Indeed, I think the Mac is very well-suited to per-hour usage.  Imagine you are a one-man developer shop.  You keep all your code in iCloud or Dropbox or whatever service you prefer.  When you want to work, you spin up an instance, connect, and because it’s in a datacenter, syncing folders (selectively, perhaps, depending on your setup and what the service offers) is very quick.  You probably don’t need a dedicated machine, just an account, so XCode is probably already installed, so once your code downloads, you’re ready to go.  Or if your code is on Github, obviously this makes this easy as well, and you have all the usual scripting (bash, etc., plus Homebrew and AppleScript to drive apps) to automate things.  I think it’d be easy to write a script that goes from “freshly provisioned instance” to “right where I left off” in a single command.

Could you do the same on Linux or Windows?  Of course.  And of course either of those OSes are going to be way cheaper (especially Linux) because you can run them on any commodity gear you wish.  With OSX, the only legal way to run it is on Apple hardware.  But if you gotta have XCode on macOS…

Looking around, I see prices such as $4/day (or $1/hour) for shared instances, which is getting an account on a server.  I imagine the service depends on your neighbors on the box and how attentive the provider is.  Or pay $25/mo for a dedicated Mac, at the lowest end, with many offering substantially higher prices.  These are all low-end range Mac Mini offerings.  You can find Mac Pro stuff too but there you’re getting into crazy money.

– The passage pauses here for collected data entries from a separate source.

-- ==== Sys2Proof/Certificates/Slice0/Obligations.lean ====
section
/-!
DEFINITION. The statements for the provers, each with the rule of spec/ it formalises.
-/

open Sys2Proof Sys2Proof.Machine

/-- ADD, SUB, MUL, MULH, DIV and REM give their results and retire (R340). For every state in which the instruction
issues, every operand, sign form and token field: ADD, SUB and MUL answer the state in which only sd holds the result
and the strand goes on; without SAT the result wraps modulo 2^64; with SAT it is the exact result in range with no
flag, else the bound of the range with FCSR.SAT. For every state in which the instruction issues: MULH writes bits 127
to 64 of the product; DIV and REM by zero write all ones and the dividend and set FCSR.IDZ; otherwise DIV truncates
toward zero, REM keeps the dividend's sign, -2^63 by -1 gives -2^63 and 0, and no flag changes. -/
def Obligations.ScalarArithmetic : Prop :=
  (∀ (s : State) (d a b : BitVec 5) (u : BitVec 1) (t : BitVec 2), s.ready t true = true →
    let w := s.takeToken t
    let sum (i : Instr) (wrap : Word) := exec i s = .next ((w.setReg d wrap).retired t)
    let int (r : BitVec 5) : Int := if u = 1 then ((s.reg r).toNat : Int) else (s.reg r).toInt
    let lo : Int := if u = 1 then 0 else -2 ^ 63
    let hi : Int := if u = 1 then 2 ^ 64 - 1 else 2 ^ 63 - 1
    let clamps (i : Instr) (x : Int) :=
      (x < lo → exec i s = .next (((w.raise flagSAT).setReg d (BitVec.ofInt 64 lo)).retired t))
      ∧ (hi < x → exec i s = .next (((w.raise flagSAT).setReg d (BitVec.ofInt 64 hi)).retired t))
      ∧ (lo ≤ x → x ≤ hi → exec i s = .next ((w.setReg d (BitVec.ofInt 64 x)).retired t))
    sum (.add d a b u 0 t) (s.reg a + s.reg b) ∧ sum (.sub d a b u 0 t) (s.reg a - s.reg b)
      ∧ sum (.mul d a b u 0 t) (s.reg a * s.reg b)
      ∧ clamps (.add d a b u 1 t) (int a + int b) ∧ clamps (.sub d a b u 1 t) (int a - int b)
      ∧ clamps (.mul d a b u 1 t) (int a * int b))
  ∧ (∀ (s : State) (d a b : BitVec 5) (u : BitVec 1) (t : BitVec 2), s.ready t true = true →
    let w := s.takeToken t
    let int (r : BitVec 5) : Int := if u = 1 then ((s.reg r).toNat : Int) else (s.reg r).toInt
    exec (.mulh d a b u t) s = .next ((w.setReg d (BitVec.ofInt 64 (int a * int b / 2 ^ 64))).retired t)
    ∧ (s.reg b = 0 →
        exec (.div d a b u t) s = .next (((w.raise flagIDZ).setReg d (BitVec.allOnes 64)).retired t)
        ∧ exec (.rem d a b u t) s = .next (((w.raise flagIDZ).setReg d (s.reg a)).retired t))
    ∧ (s.reg b ≠ 0 →
        exec (.div d a b u t) s = .next ((w.setReg d (BitVec.ofInt 64 ((int a).tdiv (int b)))).retired t)
        ∧ exec (.rem d a b u t) s = .next ((w.setReg d (BitVec.ofInt 64 (int a - (int a).tdiv (int b) * int b))).retired t))
    ∧ (u = 0 → (s.reg a).toInt = -2 ^ 63 → (s.reg b).toInt = -1 →
        exec (.div d a b u t) s = .next ((w.setReg d (s.reg a)).retired t)
        ∧ exec (.rem d a b u t) s = .next ((w.setReg d 0).retired t)))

Maybe there’s a market opportunity for someone to break into LowEnd hosting by setting up service running, say, 2015-2018 gear.  Still very serviceable and if a piece of gear breaks, you either do a quick fix or you toss it.  I have a 2015-era laptop that runs the latest OS X release (Monterrey as of this writing) just fine and I’m sure the Mac Minis and iMacs of that era could rent out to people who’d gladly pay a few bucks less per month and have XCode take a little longer to compile.